Ephemeral Disks With KVM
An ephemeral disk is purged and deleted when an instance on KVM is itself deleted by the cloud user or admin. Ephemeral disks are often used with cloud native application use cases where VMs are expected to be short-lived and the data does not need to persist beyond the life of a given VM. This may include VMs with data that is cached for short usage, VMs hosting applications that replicate its data across multiple VMs, or persistent data is saved on Cinder or Swift storage.
Ephemeral disks are typically created using the local/direct-attached storage of the compute/hypervisor node. The storage can be disks in the host server enclosure or in external closures accessed via a cable. In either case, the storage can be only be accessed by the compute node running on that host server and the VMs it hosts.
Another option for Ephemeral storage is to host them on external storage via an NFS mount. In this scenario, the data is still purged when the VM using that the virtual disk on the file share is deleted. However, using an NFS mount for the VM root disk does allow for simpler VM migration since multiple compute nodes can be given access to the same file share. This method also allows for recovery of VMs when a hypervisor crashes or dies, as long as the NFS mount is accessible to atleast one other hypervisor node.
An Administrator makes ephemeral storage available to OpenStack by allocating either local storage on a hypervisor or NFS shared storage volume mounted on a hypervisor as the default storage location for virtual machine instances. This is typically done while adding a new hypervisor to OpenStack. When adding new hosts to Platform9 Managed OpenStack, the default location for ephemeral storage is/opt/pf9/data/instances/ which you can configure at the time of adding the host.
When you create a Virtual machine instance using OpenStack, unless you explicitly choose a Cinder volume to create your VM from, the default storage used is ephemeral storage.
During VM creation, once the OpenStack placement engine find the appropriate hypervisor to place the VM on, the image file is copied over to the local storage of the hypervisor where it's cached for future use. A VM is then created usually by spawning a delta disk from the image's base disk.
Ephemeral Disks With VMware vSphere
In case of OpenStack on top of VMware vSphere, ephemeral disks are backed by vSphere Datastores. Administrators configure one or more vSphere Datastores and Clusters as resources that OpenStack can use, and then Virtual Machines created using OpenStack are persisted on these Datastores. Due to the requirement for shared storage when using vSphere features such as HA and vMotion, the vSphere Datastores are typically not created on local storage but some type of shared storage backend that can be accessed by multiple ESXi hosts.
VMware vSphere supports VMs running on NFS using vSphere Datastores. Live migration of VMs are supported using VMware’s vMotion technology, accessed via vCenter. Other shared storage options include Fibre Channel and iSCSI.
Cinder Block Storage
Cinder enables persistent block storage volumes, and is one of the most important and popular OpenStack storage options. In early OpenStack releases, block storage was implemented as a component of Nova Compute, called Nova Volumes; which has since been refactored out as its own project called Cinder. Cinder provides cloud instances with block storage volumes that persist even when the instances they are attached to are deleted.

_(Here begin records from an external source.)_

theorem jumpInd_changes (a : Word) (s : State) : Changes [] s (jumpInd a s) :=
  ((fetchWord_changes a false s).trans (readWord_changes _ _ true _)).trans (changes_pc _ _)

theorem jumpThroughIndexed_changes (a : Word) (s : State) : Changes [] s (jumpThroughIndexed a s) :=
  (readWord_changes _ _ true s).trans (changes_pc _ _)

theorem jumpIndexed_changes (a : Word) (s : State) : Changes [] s (jumpIndexed a s) :=
  ((fetchWord_changes a false s).trans (idle_changes _)).trans (jumpThroughIndexed_changes a _)

theorem jumpIndLong_changes (a : Word) (s : State) : Changes [.k] s (jumpIndLong a s) :=
  ((((fetchWord_changes a false s).trans (readWord_changes _ _ false _)).trans (poll_changes _)).trans
    (busRead_changes _ _)).trans (changes_pc_k _ _ _)

theorem callAbs_changes (a : Word) (s : State) : Changes [.mem, .sp] s (callAbs a s) :=
  (((fetchWord_changes a false s).trans (idle_changes _)).trans (pushWord_changes _ true _)).trans (changes_pc a _)

theorem callLong_changes (a : Addr) (s : State) : Changes [.mem, .sp, .k] s (callLong a s) :=
  ((((((fetchWord_changes _ false s).trans (pushByte_changes _ _)).trans (idle_changes _)).trans
    (fetchByte_changes _ _)).trans (pushWord_changes _ true _)).trans (changes_pc_k _ _ _)).mono (by decide)

theorem callIndexed_changes (a : Word) (s : State) : Changes [.mem, .sp] s (callIndexed a s) :=
  ((((fetchByte_changes _ s).trans (pushWord_changes _ false _)).trans (fetchByte_changes _ _)).trans
    (idle_changes _)).trans (jumpThroughIndexed_changes _ _)

theorem returnShort_changes (s : State) : Changes [.sp] s (returnShort s) :=
  ((((idle_idle_changes s).trans (pullWord_changes false _)).trans (changes_pc _ _)).trans (poll_changes _)).trans
    (idle_changes _)

theorem returnLong_changes (s : State) : Changes [.sp, .k] s (returnLong s) :=
  ((((((idle_idle_changes s).trans (pullWord_changes false _)).trans (changes_pc _ _)).trans (poll_changes _)).trans
    (pullByte_changes _)).trans (changes_k _ _)).mono (by decide)

theorem softInt_changes (ev : VectorEvent) (sig : Byte) (s : State) :
    Changes [.mem, .sp, .fI, .fD, .k] s (softInt ev sig s) :=
  ((fetchByte_changes sig s).trans (enterHandler_changes _ _)).trans (loadVector_changes _ true _)

/-- The state of RTI once the flag byte is loaded (R281). -/
def flagsPulled (s : State) : State :=
  let f := pullByte (idle (idle s))
  setFlags f.1 f.2

theorem flagsPulled_changes (s : State) : Changes flagByteFields s (flagsPulled s) :=
  (((idle_idle_changes s).trans (pullByte_changes _)).trans (setFlags_changes _ _)).mono (by decide)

Cinder is not a shared storage technology, although the storage backend is typically a shared storage device. A single Cinder block volume can only be attached to a single instance at a given time, but provides the flexibility to be detached from one instance and attached to another.
An analogy to this is of a USB drive which can be attached to one machine and moved to a second machine with any data on that drive staying intact across multiple machines. As such, Cinder does not preclude the need to move data volumes when doing a VM migration.
Cinder based persistent block storage has several potential use cases in contrast to other OpenStack storage options such as ephemeral storage or object storage.
Advantages of Cinder Block Storage:
- If for some reason you need to delete and relaunch an instance, you can keep any “non-disposable” data on Cinder volumes and re-attached them to the new instance.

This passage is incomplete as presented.